June 30, 2009
Exhibit
10.17
Xxxxxx
Asset Partners, LLC
c/o
Xxxxxx X. Xxxxx, Secretary
00000
Xxxxxxxx Xxxx Xxxx
Xxxxxxxxxxxx,
XX 00000
Tel:
(000) 000 0000
Cell:
(000) 000-0000
Fax:
000 000 0000
Email: xxxxxxxxx@xxx.xxx
June 30,
2009
000
Xxxxxxxxx Xxxxx 0xx
Xxxxx
Xxxxxxxx,
XX 00000
Attention:
Xxx Xxxxxxxxx
Xxxx
Xxxxxx Financial, Inc.
00
Xxxx Xxxxxx
0xx
Xxxxx
Xxx
Xxxx, Xxx Xxxx 00000
Attention: Xxxxxx
Xxxxxxx
Gentlemen:
This
Agreement, dated as of the above date, is between Amber Ready, Inc. (Amber), a
Nevada corporation, with an office listed above, Xxxx Xxxxxx Financial, Inc.

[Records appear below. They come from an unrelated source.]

-- ==== Sys2Proof/Safety.lean ====
section
/-! DEFINITION. The terms claims are stated in: the invariant of every reachable state (10_state.md R47),
what a completed command leaves, the frames of the commands, and the polynomial product behind GF(2^8). -/

namespace Sys2Proof.Machine

/-! ## The invariant -/

/-- The invariants of 10_state.md R47 (item 1, MODE in 0 to 2, is the type of `mode`), the bounds of
46_cbc.md R222 on BLKREM, the reserved error code of 60_exceptions.md R262, and the model's own count of
cycles. -/
structure Inv (s : State) : Prop where
  /-- R47 item 2. -/
  idleIsClosed : s.mode = .idle → s.blkrem = 0#32 ∧ s.tail = 0#4
  /-- R47 item 3. -/
  streamIsOpen : s.mode ≠ .idle → 1 ≤ s.blkrem.toNat ∧ s.keyv = true
  /-- R47 item 4. -/
  decHasNoTail : s.mode = .dec → s.tail = 0#4
  /-- R47 item 5. -/
  busyIsClean : s.busy = true → s.err = false ∧ s.done = false ∧ s.pending.isSome = true
  /-- R47 item 6. -/
  restIsEmpty : s.busy = false → s.pending = none
  /-- R47 item 7. -/
  errHasCode : s.err = false ↔ s.errcode = none
  /-- R47 item 8. -/
  noKeyNoWords : s.keyv = false → s.rk = Vector.replicate 60 0#32
  /-- R47 item 9. -/
  outlenBound : s.outlen.toNat ≤ 16
  /-- 46_cbc.md R222: BLKREM is at most 0x10000000 in ENC. -/
  encBound : s.mode = .enc → s.blkrem.toNat ≤ 0x10000000
  /-- 46_cbc.md R222: BLKREM is at most 0x0FFFFFFF in DEC. -/
  decBound : s.mode = .dec → s.blkrem.toNat ≤ 0x0FFFFFFF
  /-- 60_exceptions.md R262. -/
  neverTruncated : s.errcode ≠ some .truncatedInput
  /-- The running command has a cycle left, and no cycle is counted while none runs. -/
  countIsLive : if s.busy then 1 ≤ s.latLeft else s.latLeft = 0

/-- The states a run from reset can reach, whatever the host, the platform and the RNG provider do. -/
inductive Reachable : State → Prop where
  /-- The state after reset, before any outside activity that `inputs` and `rngPort` list. -/
  | reset (inputs : List Cycle) (port : List (Option Block)) :
      Reachable { State.reset with inputs := inputs, rngPort := port }
  | step {s t : State} : Reachable s → step s = .next t → Reachable t

/-- A safe state: the next clock cycle answers a next state. -/
def Safe (s : State) : Prop := ∃ t, step s = .next t

/-! ## What a completed command leaves -/

/-- Completion's bookkeeping is done (10_state.md R49). -/
def Completed (t : State) : Prop :=
  t.busy = false ∧ t.done = true ∧ t.pending = none ∧ t.latLeft = 0

/-- The registers that only the host writes, and REJECT, are unchanged: CTRL, REJECT, MSGLEN, KEY, DIN. -/
def SameHostRegs (s t : State) : Prop :=
  t.ctrl = s.ctrl ∧ t.reject = s.reject ∧ t.msglen = s.msglen ∧ t.key = s.key ∧ t.din = s.din

/-- IV is unchanged. -/
def SameIv (s t : State) : Prop := t.iv = s.iv

/-- The round-key file and KEYV are unchanged. -/
def SameRoundKeys (s t : State) : Prop := t.rk = s.rk ∧ t.keyv = s.keyv

/-- MODE, BLKREM and TAIL are unchanged. -/
def SameStream (s t : State) : Prop := t.mode = s.mode ∧ t.blkrem = s.blkrem ∧ t.tail = s.tail

/-- CHAIN is unchanged. -/
def SameChain (s t : State) : Prop := t.chain = s.chain

/-- DOUT and OUTLEN are unchanged. -/
def SameOutput (s t : State) : Prop := t.dout = s.dout ∧ t.outlen = s.outlen

/-- ERR and ERRCODE are unchanged. -/
def SameError (s t : State) : Prop := t.err = s.err ∧ t.errcode = s.errcode

/-- What stands around the core is unchanged: the coming cycles, the last response, the RNG port. -/
def SameOutside (s t : State) : Prop :=
  t.inputs = s.inputs ∧ t.resp = s.resp ∧ t.rngPort = s.rngPort ∧ t.rngDraws = s.rngDraws

/-- The frame of a command that writes DOUT and OUTLEN alone: everything else in the state but
completion's bookkeeping is unchanged. -/
def OutputFrame (s t : State) : Prop :=
  SameHostRegs s t ∧ SameIv s t ∧ SameRoundKeys s t ∧ SameStream s t ∧ SameChain s t ∧ SameError s t
    ∧ SameOutside s t

/-- The whole effect of a command that writes DOUT and OUTLEN alone: it completes with this output and
changes nothing else. -/
def GivesOutput (r : Result) (s : State) (b : Block) (n : Nat) : Prop :=
  ∃ t, r = .next t ∧ t.dout = b ∧ t.outlen.toNat = n ∧ Completed t ∧ OutputFrame s t

/-- The whole effect of an error (60_exceptions.md R270): the code is latched, the stream is closed, DOUT
and OUTLEN are cleared by InvalidPadding and by nothing else, the command is completed, and the rest is
kept. -/
def TakesError (r : Result) (s : State) (e : ErrorCode) : Prop :=
  ∃ t, r = .next t ∧ t.err = true ∧ t.errcode = some e ∧ t.mode = .idle ∧ t.blkrem = 0#32
    ∧ t.tail = 0#4
    ∧ (if e = .invalidPadding then t.dout = Block.zero ∧ t.outlen = 0#5 else SameOutput s t)
    ∧ Completed t ∧ SameHostRegs s t ∧ SameIv s t ∧ SameRoundKeys s t ∧ SameChain s t
    ∧ SameOutside s t

/-- The answer the RNG provider gives to the next request: the one that stands at the port, or the free
value of that request (60_exceptions.md R285). -/
def nextAnswer (s : State) : Option Block :=
  match s.rngPort with
  | [] => Config.rngAnswer s.rngDraws
  | answer :: _ => answer

/-- The state after the RNG provider has answered one request: nothing in the core has changed. -/
def afterDraw (s : State) : State := { s with rngPort := s.rngPort.tail, rngDraws := s.rngDraws + 1 }

/-- The errors a command may raise, by the column "Raised by" of 60_exceptions.md R260; IllegalCommand is
raised by a word that decodes to no command. -/
def mayRaise (i : Instr) (e : ErrorCode) : Prop :=
  match e with
  | .invalidKeyLength => i.op = .keyexp
  | .invalidBlockSize => i.op = .encb ∨ i.op = .decb
  | .invalidPadding => i.op = .unpad ∨ i.op = .cbcd
  | .invalidCiphertextLength => i.op = .cbcdInit
  | .truncatedInput => False
  | .rngFailure => i = .cbceInit true
  | .illegalCommand => i.wellFormed = false
  | .noKey => i.op = .encb ∨ i.op = .decb ∨ i.op = .cbceInit ∨ i.op = .cbcdInit
  | .sequenceError =>
    i.op = .keyexp ∨ i.op = .cbceInit ∨ i.op = .cbcdInit ∨ i.op = .cbce ∨ i.op = .cbcd

/-- Everything in the core but the named registers of the CBC state machine and its outputs is as before:
the frame of the stream commands that succeed. -/
def StreamFrame (s t : State) : Prop := SameHostRegs s t ∧ SameRoundKeys s t ∧ SameError s t

end Sys2Proof.Machine

namespace Sys2Proof

/-! ## Polynomials over GF(2) -/

/-- The product of two polynomials over GF(2) whose degrees add up to at most 15, bit k being the
coefficient of x^k (41_galois_field.md R100). -/
def polyProduct (a b : BitVec 16) : BitVec 16 :=
  (List.range 16).foldl (fun r k => if b.getLsbD k then r ^^^ (a <<< k) else r) 0#16

/-- The product of `n` copies of a byte in GF(2^8) (41_galois_field.md R103). -/
def gpow (a : Byte) : Nat → Byte
  | 0 => 0x01#8
  | n + 1 => gmul a (gpow a n)

end Sys2Proof
end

(JTF), a New York corporation, with an office listed above, and Xxxxxx Asset
Partners, LLC (HAP), a Delaware limited liability company, with an office listed
above.
1. Amber
and JTF have asked HAP to act as a Collateral Agent under a Security Agreement
between HAP and Amber, to be dated on or about June 19, 2009, the anticipated
initial closing date of the Transaction, as defined below.
2. This
Agreement is for the benefit of certain persons (the Subordinated Convertible
Note Holders) who, upon the execution of certain Transaction documents, will own
Amber Subordinated Convertible Notes in the aggregate principal amount of not
less than $1,000,000 and not more than $2,000,000 (or $3,000,000, if the
over-allotment option is exercised) to be issued under the terms and provisions
of Amber’s Confidential Private Placement Memorandum dated on
or about June
3,
2009 (herein the Transaction), a draft of which Memorandum has been delivered to
HAP.
3. HAP
is 99% owned by Xxxxxxx Xxxxxxxx and Xxxxxx Xxxxxxxx, Xxxx X. Xxxxxxxx’x
(Xxxxxxxx), HAP’s CEO’s adult children, and its net assets exceed
$1,000,000. Neither HAP, nor any affiliates have participated in
JTF’s offering of the Amber Subordinated Convertible Notes, or the preparation
of documents relating to the Transaction, except provisions hereof relating to
HAP’s compensation and documented expenses, if any, under Paragraph 4 below, its
duties as a Collateral Agent under (i) a Security Agreement between Amber and
the Subordinated Convertible Note Holders (the Security Agreement) dated on or
about June 19, 2009; and (ii) Xxxxx Xxxxxx Xxxxxxxx & Xxxxxx PC’s fees and
documented expenses, if any, under Paragraph 4 below.
4. HAP
is prepared to act as a Collateral Agent under the Security Agreement, subject
to the following terms and conditions:
(i) Amber’s
$5,000.00 fee to HAP and its documented expenses, if any shall be paid to HAP at
the initial closing of the Transaction. Upon abandonment of the
Transaction by Amber, or any, or all of the undersigned, other than HAP, Amber
(or any, or all of the undersigned, other than HAP) shall pay HAP a reduced fee
of $2,500.00 and its documented expenses, if any. No fee or expenses
shall be payable to HAP in the event it abandons the Transaction;
(ii) Amber’s,
or any, or all of the undersigned’s, other than HAP, payment of a fee to the law
firm of Xxxxx Xxxxxx Xxxxxxxx & Xxxxxx PC, HAP’s counsel in the Transaction.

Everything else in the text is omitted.